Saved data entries
=====

/-- Settles O27. -/
theorem ringLocks : Obligations.RingLocks := by
  refine ⟨fun s hp hr hn => ?_, fun s r hp hl hs h1 h2 hrep => ?_⟩
  · have hc : (s.running && (s.rif.ring == .seeking || s.rif.ring == .lost) &&
        decide (Config.lockFrames ≤ s.rif.run)) = true := by
      have h : Config.lockFrames ≤ s.rif.run := hn
      simp [State.running, hp, hr, h]
    let d := if s.rif.ring = .lost then dropInsertion s else s
    obtain ⟨hd, hdw, hdo⟩ : d = { s with warden := d.warden } ∧ (s.warden.slot = .none → d.warden = s.warden) ∧
        OnlyWarden s d := by
      by_cases hlost : s.rif.ring = .lost
      · have : d = dropInsertion s := if_pos hlost
        rw [this]
        exact ⟨(dropInsertion_warden s).1, (dropInsertion_warden s).2, dropInsertion_onlyWarden s⟩
      · have : d = s := if_neg hlost
        rw [this]
        exact ⟨rfl, fun _ => rfl, .refl s⟩
    have he : exec .ringLock s = .next (enterLocked d) := whenever_leaves (o := execRingLock s) rfl hc rfl
    generalize d = e at hd hdw hdo he
    let u : State := { s with
      warden := e.warden
      rif := { s.rif with ring := .locked, since := s.now, passing := true, rx := none, arrived := [] } }
    have hu : enterLocked e = announce (ringToOutputs u) := by rw [hd]; rfl
    refine ⟨_, he, ?_, ?_⟩
    · rw [hu]
      exact locks_of (s := s) (u := u) rfl rfl rfl rfl rfl rfl rfl rfl rfl hdw _ rfl
    · rw [hu]
      exact announced_onlyWarden (.of rfl rfl)
  · have hc : (s.running && s.rif.ring == .isolated && relockDue s) = true := by
      have hdue : relockDue s = true := by
        have h1' : r + Config.relockMs ≤ s.now := h1
        unfold relockDue
        rw [hs]
        simp [h1', h2]
      simp [State.running, hp, hl, hdue]
    obtain ⟨hd, hdw⟩ := dropInsertion_warden s
    have he : exec .isolatedRelock s = .next
        (enterLocked (report (.isolationLeft (s.now - s.rif.since)) (endIsolation (dropInsertion s)))) :=
      whenever_leaves (o := execIsolatedRelock s) rfl hc rfl
    generalize dropInsertion s = e at hd hdw he
    let u : State := { s with
      warden := e.warden, isoTimer := none, isoEscalated := false
      reports := s.reports ++ [⟨.isolationLeft (s.now - s.rif.since), s.now⟩]
      rif := { s.rif with ring := .locked, since := s.now, passing := true, rx := none, arrived := [] } }
    have hu : enterLocked (report (.isolationLeft (s.now - s.rif.since)) (endIsolation e)) =
        announce (ringToOutputs u) := by
      rw [hd, report_room (s := endIsolation { s with warden := e.warden }) hrep]
      rfl
    refine ⟨_, he, ?_, ?_, ?_⟩
    · rw [hu]
      exact locks_of (s := s) (u := u) rfl rfl rfl rfl rfl rfl rfl rfl rfl hdw _ rfl
    · rw [hu]
      exact announced_onlyWarden (.of rfl rfl)
    · rw [hu]
      exact (ringToOutputs_later u).reports.trans (announce_later _).reports

end Sys2Proof.Machine

namespace Sys2Proof.Machine

/-! ## Slots taken from their labels and announced (O30, O31) -/

theorem reclaimLabel_entry (l : Nat) (t : SlotTable) (j : Fin 16) : (reclaimLabel l t).entries[j] =
    if heldUnder l t.entries[j] then reclaimed l t.entries[j] else t.entries[j] :=
  updAll_get t.entries (fun d => if heldUnder l d then reclaimed l d else d) j

theorem mem_joinPending (l : Nat) (ls : List Nat) :
    ∃ ls', joinPending l (.labels ls) = .labels ls' ∧ ∀ x, x ∈ ls' ↔ x = l ∨ x ∈ ls := by
  refine ⟨_, rfl, fun x => ?_⟩
  by_cases h : ls.contains l = true
  · rw [if_pos h]
    exact ⟨.inr, fun hx => hx.elim (fun e => e ▸ List.contains_iff_mem.1 h) id⟩
  · rw [if_neg h]
    simp [or_comm]

/-- A notice names the FREE slots taken from its labels, and every FREE slot under ALL (log entry 28). -/
theorem namedBy_iff (c : Cleared) (d : DynSlot) : namedBy c d = true ↔ d.held = none ∧
    (c = .all ∨ ∃ ls l, c = .labels ls ∧ d.freedFrom = some l ∧ l ∈ ls) := by
  unfold namedBy
  rw [Bool.and_eq_true, Option.isNone_iff_eq_none]
  refine and_congr_right fun _ => ?_
  cases c with
  | all => simp
  | labels ls => cases d.freedFrom <;> simp

theorem mem_namedSlots (t : SlotTable) (j : Fin 16) (l : Option Nat) :
    (j, l) ∈ namedSlots t ↔ namedBy t.pending t.entries[j] = true ∧ l = t.entries[j].freedFrom := by
  unfold namedSlots
  simp only [List.mem_map, List.mem_filter, List.mem_finRange, true_and, Prod.mk.injEq]
  constructor
  · rintro ⟨i, h, rfl, rfl⟩
    exact ⟨h, rfl⟩
  · rintro ⟨h, rfl⟩
    exact ⟨j, h, rfl, rfl⟩

theorem announceNamed_entry (t : SlotTable) (j : Fin 16) : (announceNamed t).entries[j] =
    if namedBy t.pending t.entries[j] then announced t.entries[j] else t.entries[j] :=
  updAll_get t.entries (fun d => if namedBy t.pending d then announced d else d) j

theorem pendingAny_iff (c : Cleared) : pendingAny c = true ↔ c ≠ .labels [] := by
  cases c with
  | all => simp [pendingAny]
  | labels ls => simp [pendingAny]

/-- Settles O30. -/
theorem slotsReclaimedAndAnnounced : Obligations.SlotsReclaimedAndAnnounced := by
  refine ⟨fun s l i h hp hm hi ha => ?_, fun s hp hm hl hr hd hpend => ?_, fun s m rest hp hd hr => ?_⟩
  · have hst : stale l s = true := by
      refine (any_slot_iff _ _).2 ⟨i, ?_⟩
      have hu : heldUnder l s.slots.entries[i] = true := (heldUnder_iff l _).2 ⟨h, hi⟩
      rw [hu, Bool.true_and]
      exact decide_eq_true ha
    have hc : (s.running && s.rif.master && stale l s) = true := by simp [State.running, hp, hm, hst]
    refine ⟨_, whenever_leaves (o := execStaleReclaim l s) rfl hc rfl, rfl, fun j => ⟨fun hj => ?_, fun hj => ?_⟩,
      fun ha => ?_, fun ls hls => ?_⟩
    · have e := (reclaimLabel_entry l s.slots j).trans (if_pos ((heldUnder_iff l _).2 hj))
      rw [setSlots_slots, e]
      exact ⟨rfl, rfl, rfl⟩
    · exact (reclaimLabel_entry l s.slots j).trans (if_neg fun e => hj ((heldUnder_iff l _).1 e))
    · exact congrArg (joinPending l) ha
    · obtain ⟨ls', e, hmem⟩ := mem_joinPending l ls
      exact ⟨ls', (congrArg (joinPending l) hls).trans e, hmem⟩
  · intro names
    have hc : (s.running && noticeReady s && decide (0 < s.room) && s.deferred.isEmpty) = true := by
      simp [State.running, hp, noticeReady, hm, locked_of hl, (pendingAny_iff _).2 hpend, hr, hd]
    refine ⟨_, namedSlots s.slots, whenever_leaves (o := execSlotsClearedNotice s) rfl hc rfl, rfl, rfl,
      fun j l => (mem_namedSlots s.slots j l).trans (and_congr_left' (namedBy_iff _ _)), fun j => ⟨fun h => ?_, fun h => ?_⟩⟩
    · exact (announceNamed_entry s.slots j).trans (if_pos ((namedBy_iff _ _).2 h))
    · exact (announceNamed_entry s.slots j).trans (if_neg fun e => h ((namedBy_iff _ _).1 e))
  · have hc : (s.running && decide (0 < s.room)) = true := by simp [State.running, hp, hr]
    refine whenever_leaves (o := execDeferredReplyPlace s) rfl hc ?_
    rw [hd]
    rfl

/-! ### Every HELD slot taken -/

/-- Labels taken one after the other. -/
def reclaimLabels (ls : List Nat) (t : SlotTable) : SlotTable := ls.foldl (fun t l => reclaimLabel l t) t

theorem reclaimLabels_cons (k : Nat) (ls : List Nat) (t : SlotTable) :
    reclaimLabels (k :: ls) t = reclaimLabels ls (reclaimLabel k t) := rfl

theorem heldUnder_reclaimed (l k : Nat) (d : DynSlot) : heldUnder k (reclaimed l d) = false := rfl

/-- A slot HELD under one of the labels becomes FREE and not announced; every other stays (R193). -/
theorem reclaimLabels_entry (ls : List Nat) (t : SlotTable) (j : Fin 16) :
    ((∀ l ∈ ls, heldUnder l t.entries[j] = false) → (reclaimLabels ls t).entries[j] = t.entries[j]) ∧
    (∀ l ∈ ls, heldUnder l t.entries[j] = true → (reclaimLabels ls t).entries[j] = reclaimed l t.entries[j]) := by
  induction ls generalizing t with
  | nil => exact ⟨fun _ => rfl, fun l hl => absurd hl (List.not_mem_nil)⟩
  | cons k ls ih =>
    obtain ⟨ih1, ih2⟩ := ih (reclaimLabel k t)
    rw [reclaimLabels_cons]
    by_cases hku : heldUnder k t.entries[j] = true
    · have hk : (reclaimLabel k t).entries[j] = reclaimed k t.entries[j] :=
        (reclaimLabel_entry k t j).trans (if_pos hku)
      rw [hk] at ih1
      refine ⟨fun h => absurd (h k List.mem_cons_self) (by rw [hku]; exact Bool.noConfusion), fun l _ hu => ?_⟩
      obtain ⟨a, ha⟩ := (heldUnder_iff k _).1 hku
      obtain ⟨b, hb⟩ := (heldUnder_iff l _).1 hu
      obtain rfl : k = l := congrArg Prod.fst (Option.some.inj (ha.symm.trans hb))
      exact ih1 fun x _ => heldUnder_reclaimed k x _
    · have hk : (reclaimLabel k t).entries[j] = t.entries[j] :=
        (reclaimLabel_entry k t j).trans (if_neg hku)
      rw [hk] at ih1 ih2
      refine ⟨fun h => ih1 fun l hl => h l (List.mem_cons_of_mem _ hl), fun l hl hu => ih2 l ?_ hu⟩
      exact (List.mem_cons.1 hl).resolve_left fun e => hku (e ▸ hu)

theorem reclaimLabels_pending (ls : List Nat) (t : SlotTable) :
    (t.pending = .all → (reclaimLabels ls t).pending = .all) ∧
    ∀ ms, t.pending = .labels ms → ∃ ms', (reclaimLabels ls t).pending = .labels ms' ∧
      ∀ l, l ∈ ms' ↔ l ∈ ms ∨ l ∈ ls := by
  induction ls generalizing t with
  | nil => exact ⟨id, fun ms h => ⟨ms, h, fun l => by simp⟩⟩
  | cons k ls ih =>
    obtain ⟨ih1, ih2⟩ := ih (reclaimLabel k t)
    rw [reclaimLabels_cons]
    refine ⟨fun h => ih1 (congrArg (joinPending k) h), fun ms h => ?_⟩
    obtain ⟨ms1, e1, hm1⟩ := mem_joinPending k ms
    obtain ⟨ms2, e2, hm2⟩ := ih2 ms1 ((congrArg (joinPending k) h).trans e1)
    refine ⟨ms2, e2, fun l => ?_⟩
    rw [hm2, hm1, List.mem_cons]
    exact or_assoc.trans or_left_comm

theorem mem_heldLabels (t : SlotTable) (l : Nat) :
    l ∈ heldLabels t ↔ ∃ (i : Fin 16) (h : Nat), t.entries[i].held = some (l, h) := by
  unfold heldLabels
  rw [List.mem_filterMap]
  constructor
  · rintro ⟨d, hd, hl⟩
    obtain ⟨i, hi, rfl⟩ := List.mem_iff_getElem.1 hd
    obtain ⟨⟨a, b⟩, hab, rfl⟩ := Option.map_eq_some_iff.1 hl
    exact ⟨⟨i, by simpa using hi⟩, b, by simpa using hab⟩
  · rintro ⟨i, h, hi⟩
    exact ⟨t.entries[i], by simp, by rw [hi]; rfl⟩

theorem clearAllSlots_entry (t : SlotTable) (j : Fin 16) :
    (t.entries[j].held = none → (clearAllSlots t).entries[j] = t.entries[j]) ∧
    ∀ h, t.entries[j].held = some h → (clearAllSlots t).entries[j] = reclaimed h.1 t.entries[j] := by
  obtain ⟨h1, h2⟩ := reclaimLabels_entry (heldLabels t) t j
  refine ⟨fun hn => h1 fun l _ => ?_, fun h hh => h2 h.1 ?_ ((heldUnder_iff _ _).2 ⟨h.2, hh⟩)⟩
  · unfold heldUnder
    rw [hn]
  · exact (mem_heldLabels t h.1).2 ⟨j, h.2, hh⟩

/-- What the labels of an entry say of it once every HELD slot is taken: that it was HELD under one, or FREE and
taken from one (log entry 28). -/
theorem clearAllSlots_freed (t : SlotTable) (j : Fin 16) : (clearAllSlots t).entries[j].held = none ∧
    (clearAllSlots t).entries[j].freedFrom = (match t.entries[j].held with
      | some h => some h.1
      | none => t.entries[j].freedFrom) := by
  obtain ⟨h1, h2⟩ := clearAllSlots_entry t j
  cases hh : t.entries[j].held with
  | none =>
    rw [h1 hh]
    exact ⟨hh, rfl⟩
  | some h =>
    rw [h2 h hh]
    exact ⟨rfl, rfl⟩

/-- A command that may begin at a LOCKED master finds nothing pending to be announced (R187). -/
theorem mayBegin_noPending {s : State} {n : Nat} (h : mayBegin s n = true) (hn : n ≠ 0)
    (hm : s.rif.master = true) (hl : s.rif.ring = .locked) : s.slots.pending = .labels [] := by
  have hnot : noticeReady s = false := by
    simp only [mayBegin, Bool.and_eq_true, Bool.or_eq_true, decide_eq_true_eq, Bool.not_eq_true'] at h
    exact h.2.resolve_left hn
  by_contra hp
  have : noticeReady s = true := by simp [noticeReady, hm, locked_of hl, (pendingAny_iff _).2 hp]
  rw [hnot] at this
  cases this

theorem exec_slotClearAll_master {s : State} {q : Request} (hm : s.rif.master = true)
    (h : Admitted s q .slotClearAll 2) : exec (.slotClearAll q) s =
      .next { slotClearAll (inHand 1 s) with
        reserved := 0
        outbound := (slotClearAll (inHand 1 s)).outbound ++ [replyMsg q .slotClearAll .done .none] } := by
  have hn : slotClearExtra s + oneReply s = 2 := by rw [slotClearExtra, hm]; rfl
  have he := commandWith_leaves (s := s) (extra := slotClearExtra) (own := oneReply) (hn ▸ h)
    (act := fun s => if s.rif.master then replyDone ⟨q, .slotClearAll⟩ (slotClearAll s)
      else reply ⟨q, .slotClearAll⟩ .notMaster .none s) (if_pos (c := (inHand 1 s).rif.master = true) hm)
  rw [replyMsgs_one _ _ _ rfl] at he
  exact he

=====

→ ASSIGNMENT: Using the data above, reproduce exactly the lines between those holding "((namedBy_iff _ _).1 e))" and "theorem heldUnder_reclaimed (l", inclusive, and no others.

→ SOLUTION FOR THIS TASK:
    · exact (announceNamed_entry s.slots j).trans (if_neg fun e => h ((namedBy_iff _ _).1 e))
  · have hc : (s.running && decide (0 < s.room)) = true := by simp [State.running, hp, hr]
    refine whenever_leaves (o := execDeferredReplyPlace s) rfl hc ?_
    rw [hd]
    rfl

/-! ### Every HELD slot taken -/

/-- Labels taken one after the other. -/
def reclaimLabels (ls : List Nat) (t : SlotTable) : SlotTable := ls.foldl (fun t l => reclaimLabel l t) t

theorem reclaimLabels_cons (k : Nat) (ls : List Nat) (t : SlotTable) :
    reclaimLabels (k :: ls) t = reclaimLabels ls (reclaimLabel k t) := rfl

theorem heldUnder_reclaimed (l k : Nat) (d : DynSlot) : heldUnder k (reclaimed l d) = false := rfl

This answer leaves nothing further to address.